The image shows a woman taking a selfie in what appears to be a café or restaurant. The image is blurry, but it seems to be an outdoor café with cars in the background. The woman is wearing a red jacket and a beige hat and is holding a phone or tablet in her hand. The image is of poor quality, but it appears to be a woman taking a selfie.


#### Image captioning - streaming

In [5]:
stream = ollama.chat(
    model='llama3.2-vision',
    messages=[{
        'role': 'user',
        'content': 'Can you write a caption for this image?',
        'images': ['images/selfie.jpg']
    }],
    stream=True,
)

for chunk in stream:
    print(chunk['message']['content'], end='', flush=True)

The image shows a woman sitting at a table, taking a selfie with her phone. The image is likely used to promote the Shutterstock website, as it features a watermark with the company's name and URL.

* A woman is sitting at a table:
	+ She is wearing a red jacket and a white hat.
	+ Her left arm is raised, holding a phone to take a selfie.
	+ Her right arm is resting on the table, with a coffee cup and a book on it.
* The woman is holding a phone to take a selfie:
	+ The phone is held in her left hand, with her thumb on the screen.
	+ The camera is angled to capture her face and the surrounding environment.
* There is a coffee cup and a book on the table:
	+ The coffee cup is white and has a lid on it.
	+ The book is lying flat on the table, with its cover facing up.

Overall, the image suggests that the woman is taking a break from her daily activities to enjoy a coffee and read a book. The presence of the phone and the woman's pose suggest that she is also capturing the moment to shar

#### Explaining memes

In [6]:
stream = ollama.chat(
    model='llama3.2-vision',
    messages=[{
        'role': 'user',
        'content': 'Can you explain this meme to me?',
        'images': ['images/ai-meme.jpeg']
    }],
    stream=True,
)

for chunk in stream:
    print(chunk['message']['content'], end='', flush=True)

The meme features a still from the animated television series SpongeBob SquarePants, depicting Patrick Star, a character known for his laziness and lack of intelligence, attempting to build a bench. The image is captioned "Trying to build with AI today..." and features various AI logos scattered throughout the scene.

The meme humorously suggests that using AI tools can be challenging and requires a great deal of effort, much like Patrick's failed attempt to build a bench.
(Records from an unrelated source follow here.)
-- ==== Sys2Proof/Tests/Slice0.lean ====
section
/-! SUPPORT. Tests: ill-formed rows refused, the manual's worked examples in one step each, and for every statement with
hypotheses a part that meets them, clause by clause at their boundaries. -/

namespace Sys2Proof.Tests

-- One proof at a time: the whole package as one text must not start a thread for each of them.
set_option Elab.async false

open Sys2Proof Sys2Proof.Machine Sys2Proof.Config

/-! ## Parts to test on -/

/-- The part a row leaves. -/
def taken (c : Instr) (p : Part) : Part := match exec c ⟨p, []⟩ with | .next s => s.part | _ => p

/-- Right after a pin reset: UNSTARTED. -/
def idle : Part := State.reset.part

/-- An input image with every channel valid, permits present, fans' feedback negated. -/
def goodImage : InputImage :=
  { pulses := .replicate 6 ⟨0, true⟩, inLocal := .replicate 6 ⟨false, true⟩, running := .replicate 6 ⟨true, true⟩,
    flame := .replicate 2 ⟨200, true⟩, permit := .replicate 2 ⟨true, true⟩, flow := .replicate 4 ⟨2100, true⟩,
    fanRun := .replicate 4 ⟨false, true⟩, bed := ⟨5300, true⟩, grateRun := ⟨true, true⟩,
    discrete := .replicate 16 ⟨false, true⟩ }

/-- An UNSTARTED station with two burners, six feeders, four fans, a grate and an external TRIP point configured. -/
def ready : Part :=
  { idle with
    now := 5000, cfg := { StationCfg.reset with zone := .kiln, airCeiling := true },
    line := { Line.reset with receiver := .ready },
    burners := .replicate 2 { Burner.reset with cfg := { BurnerCfg.reset with used := true } },
    fuel := .replicate 8 26800,
    feeders := .ofFn fun f => { Feeder.reset with
      cfg := { FeederCfg.reset with used := true, burner := if f < 3 then 0 else 1, maxRate := 65000, weight := 500 },
      mix := if f = 0 ∨ f = 3 then 1000 else 0, state := .stopped },
    fans := .replicate 4 { Fan.reset with state := .stopped, cfg := { FanCfg.reset with
      used := true, base := 3000, apf := 30, minFlow := 2000, maxFlow := 9000, airFactor := 60, gain := 50 } },
    grate := { Grate.reset with state := .stopped, cfg := { GrateCfg.reset with
      used := true, minSpeed := 150, maxSpeed := 900, gain := 20, low := 4000, high := 7000 } },
    alarms := { Alarms.reset with ext := .ofFn fun n =>
      if n = 0 then ⟨true, ⟨.trip, true, .station, false, 15⟩, .host, false⟩
      else if n = 1 then ⟨true, ⟨.alarm, true, .none, false, 15⟩, .field, false⟩ else Ext.reset },
    field := { Field.reset with image := goodImage, state := .good, badRun := 0 },
    host := { HostPort.reset true with window := some 905000 } }

/-- The same station STARTED in RUN, with its record open under shift 1. -/
def up : Part := ({ ready with started := true, mode := .run }).openRecord 1 .start true false

/-- Burner 0 of it in a state. -/
def lit (s : BurnerState) (f : Burner → Burner := id) : Part := up.updBurner 0 fun x => f { x with state := s }

/-- Fan 0 of it in a state. -/
def blown (s : FanState) (f : Fan → Fan := id) : Part := up.updFan 0 fun x => f { x with state := s }

/-- A point of it in a state. -/
def alarmed (i : Fin 62) (s : PointState) (f : Point → Point := id) : Part := up.updPoint i fun x => f { x with state := s }

/-- The first 5 characters of a frame assembled. -/
def begun (l : List Byte) : Part := up.updLine fun x => { x with assembly := l.take 5 }

/-- Its window CLOSED, its line SILENT, its receiver in a state, its time t. -/
def keyed (p : Part) : Part := { p with host := { p.host with window := none } }
def mute (p : Part) : Part := p.updLine fun l => { l with silent := true }
def hearing (r : Receiver) (p : Part := up) : Part := p.updLine fun l => { l with receiver := r }
def at_ (t : Time) (p : Part := up) : Part := { p with now := t }

/-- A transmit queue of n STATUS frames with a attempts each, in a phase. -/
def sending (n a : Nat) (ph : TxPhase) (last : Bool := false) : Part :=
  up.updLine fun l => { l with queue := List.replicate n ⟨.status, a, none, 0⟩, phase := ph, lastTry := last }

/-- That queue in the middle of an attempt at a RELEASE for resource 0, and its 7 characters taken back as they were sent. -/
def attempt (a : Nat) (last : Bool := false) : Part :=
  (sending 1 a .sending last).updLine fun l => { l with queue := [⟨.release 0, a, some 7, 0⟩], wire := up.frameBytes (.release 0) 7 }
def echo : List ReadBack := (up.frameBytes (.release 0) 7).zipIdx.map fun x => .heard (charOf x.1) (11 * x.2 + 10)

/-- A frame of a station with good CHECK. -/
def frame (src kind : Nat) (payload : List Byte) : List Byte :=
  withCrc ([byteOf src, byteOf kind, byteOf payload.length, 7] ++ payload)

/-- An input block: ready bit, all channels 0, and its CRC. -/
def block (ready : Byte) : List Byte := withCrc (ready :: List.replicate 36 0)

/-- A block as it arrives on FDI. -/
def clocked (l : List Byte) : List Bool := l.flatMap fieldBits

/-- A sound input block with every channel valid: feeder 0 in LOCAL, permits present, flows of 2 000, the run feedback of fan
0 and of the grate asserted, a bed pressure, all else 0. -/
def scanned (bed : Nat) : List Byte :=
  withCrc (1 :: List.replicate 12 0 ++ [1, 0, 200, 0, 3, 7, 208, 7, 208, 7, 208, 7, 208, 17] ++ be16 bed ++ [0, 0] ++
    List.replicate 6 255)

/-- A mix-ramp record of 60 s after e steps, from 500, 300, 200 to 334, 333, 333 on the feeders of burner 1. -/
def rampAt (e : Nat) (on : Bool := true) : MixRamp := ⟨on, #v[0, 0, 0, 500, 300, 200], #v[0, 0, 0, 334, 333, 333], 60, e, 6000⟩

/-- Resource k in a claim state for user u, its timers at t. -/
def claimed (k : Fin 3) (s : ClaimState) (u : Nat) (t : Option Time) (p : Part := up) : Part :=
  p.updRes k fun r => { r with state := s, user := some u, settle := t, stagger := t, waitList := [u] }

/-! ## Ill-formed rows (Sys2Proof/WellFormed.lean) -/

theorem test_wellFormed_refuses_bytes :
    [Instr.readPeerEntry 256, .setMode 256, .startBurner 256, .stopBurner 256, .resumeBurner 256, .resetTripPoint 256,
      .resetTripBurner 256, .readBurner 256, .readFeeder 256, .startFan 256, .stopFan 256, .resetFan 256,
      .acknowledge 256, .resetAlarm 256, .unshelve 256, .raiseExternal 256, .clearExternal 256, .discardPeerTrip 256,
      .readPoint 256, .readShiftRecord 0 256, .configureExternalPoint 0 1 0 1 1 0 15 256].all (!·.wellFormed) = true := by
  decide

theorem test_wellFormed_refuses_words :
    [Instr.pinReset 16 0 false, .pinReset 0 4 false, .offerDemand 65536, .setBedPressure 65536, .closeShift 65536,
      .writeShiftNote 65536, .shelve 0 65536, .configureFuel 0 65536, .writeFuel 0 65536, .writePulseWeight 0 65536,
      .configureStation 0 0 0 0 0 65536, .configureBurner 0 0 0 65536 0 0 0 0 0 0 0,
      .configureFeeder 0 0 0 0 0 0 0 0 0 0 0 65536, .setMix 0 0 0 0 0 0 65536, .configureFan 0 0 0 65536 0 0 0 0 0 0,
      .configureGrate 0 65536 0 0 0 0 0 0, .fieldScanComplete [true], .frameSentWhole [], .readBackMismatch [.heard 1 10], .frameReceived [], .partialFrameDiscard (.badCharacter 1) [],
      .badHeaderDiscard [1, 2, 3, 4]].all (!·.wellFormed) = true := by
  decide

/-! ## The manual's worked figures -/

/-- 12.1: the check value of the nine characters 31h to 39h. -/
theorem test_crc_check_value : crc ((List.range 9).map fun i => byteOf (0x31 + i)) = 0x29B1 := by decide +kernel

/-- 6.4, the ring filling after start. -/
theorem test_ring_rates : [[], [4], [4, 5], [4, 5, 4], [4, 5, 4, 5], [5, 4, 5, 4]].map (ringRate · 500) =
    [0, 7200, 8100, 7800, 8100, 8100] ∧ joinRing 4 4 [4, 5, 4, 5] = [5, 4, 5, 4] := by decide +kernel

/-- 6.5, the second bucket of the example: 2 kg and 500 g, 19 kWh and 1 800 000. -/
theorem test_bucket_totals :
    let q := taken .feederControlPeriod ({ up.updFeeder 0 fun x => { x with bucket := 5, energyRem := 3200000 } with
      nextFeeder := 5000 })
    (q.feeders[0].kg, q.feeders[0].gramRem, q.feeders[0].kWh, q.feeders[0].energyRem) = (2, 500, 19, 1800000) := by
  decide +kernel

/-- 6.9, the mix ramp on three feeders at e = 1, 30, 59 and 60. -/
theorem test_mix_ramp_table : [1, 30, 59, 60].map (fun e => (up.steppedMix 1 (rampAt e)).toList.drop 3) =
    [[497, 300, 203], [417, 316, 267], [336, 333, 331], [334, 333, 333]] := by decide +kernel

/-- 7.4, the setpoint and the speeds of periods 1, 28, 29 and 30. -/
theorem test_fan_setpoints : [18000, 22000, 0].map (up.fans[0].cfg.setpoint ·) = [8400, 9000, 3000] ∧
    [(2100, 200), (8200, 740), (8300, 750), (8450, 755)].map (fun x => up.fans[0].cfg.speed 8400 x.1 x.2) =
      [220, 750, 755, 753] := by decide +kernel

/-- 7.5, a flow of 8 000 at a factor of 60. -/
theorem test_air_contribution : up.fans[0].contributes ⟨8000, true⟩ = 0 ∧
    (blown .running).fans[0].contributes ⟨8000, true⟩ = 4800 := by decide +kernel

/-- 7.6, the grate following the bed. -/
theorem test_grate_speeds : [(5300, 400), (5900, 406), (5620, 416), (5040, 426), (4930, 426)].map
    (fun x => up.grate.cfg.speed 5000 x.1 x.2) = [406, 416, 426, 426, 425] := by decide +kernel

/-- 7.6, SET BED PRESSURE 3 000 with limits 4 000 and 7 000: CLAMPED (02h), 4 000. -/
theorem test_bed_pressure_clamped : (taken (.setBedPressure 3000) up).grate.psp = 4000 ∧
    (taken (.setBedPressure 3000) up).host.run.head? = some 2 := by decide +kernel

/-- R184: an empty submit is UNKNOWN, and a whole command is in progress until its block takes it. -/
theorem test_submit : (taken .submit idle).host.run.head? = some 3 ∧
    (taken .submit { idle with host := { idle.host with buffer := [0x28, 1] } }).host.inProgress = some [0x28, 1] := by
  decide +kernel

/-- R81, R42: a start waits for LIGHT-OFF with a stagger of 20 ms for station 1. -/
theorem test_start_burner : (taken (.startBurner 0) up).burners[0].lightWait = some 605000 ∧
    (taken (.startBurner 0) up).claims[0].stagger = some 5020 := by decide +kernel

/-- R45, R82: the grant lights the igniter for the ignition time of 15 s. -/
theorem test_grant_ignites :
    let q := taken (.settleDeadline 0) (claimed 0 .claiming 0 (some 5000) (lit .lightWait))
    q.burners[0].ignition = some 20000 ∧ q.field.output.igniter[0] = true := by decide +kernel

/-- R88, R146: an external TRIP point bound to the station trips both burners. -/
theorem test_external_trip :
    let q := taken (.raiseExternal 0) (lit .firing)
    q.burners[0].state = .tripped ∧ q.burners[1].state = .off ∧ q.alarms.horn = true := by decide +kernel

/-- R82 to R85, R156: FLAME FAIL rises and falls as the burner trips, FLAME WEAK falls with it, and the horn sounds on. -/
theorem test_flame_fail_sounds :
    let weak := (lit .firing fun x => { x with absent := some 3000, weak := some ⟨0, true⟩ }).updPoint 12 fun x =>
      { x with state := .active, eff := true }
    let q := taken (.flameFailTime 0) weak
    q.alarms.points[10].state = .cleared ∧ q.alarms.points[12].state = .cleared ∧ q.field.output.horn = true := by
  decide +kernel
The use of AI logos adds a touch of irony, as they are typically associated with ease and efficiency, but in this case, they are used to convey the opposite. The meme is likely intended to poke fun at the challenges of using AI and the sometimes-fruitless nature of its attempts to assist us.

#### OCR

In [7]:
stream = ollama.chat(
    model='llama3.2-vision',
    messages=[{
        'role': 'user',
        'content': 'Can you transcribe the text from this screenshot in a markdown format?',
        'images': ['images/5-ai-projects.jpeg']
    }],
    stream=True,
)

for chunk in stream:
    print(chunk['message']['content'], end='', flush=True)

Here is the transcription of the text from the screenshot in a markdown format:

# 5 AI Projects You Can Build This Weekend (with Python)

### 1. Resume Optimization (Beginner)

* Idea: build a tool that adapts your resume for a specific job description

### 2. YouTube Lecture Summarizer (Beginner)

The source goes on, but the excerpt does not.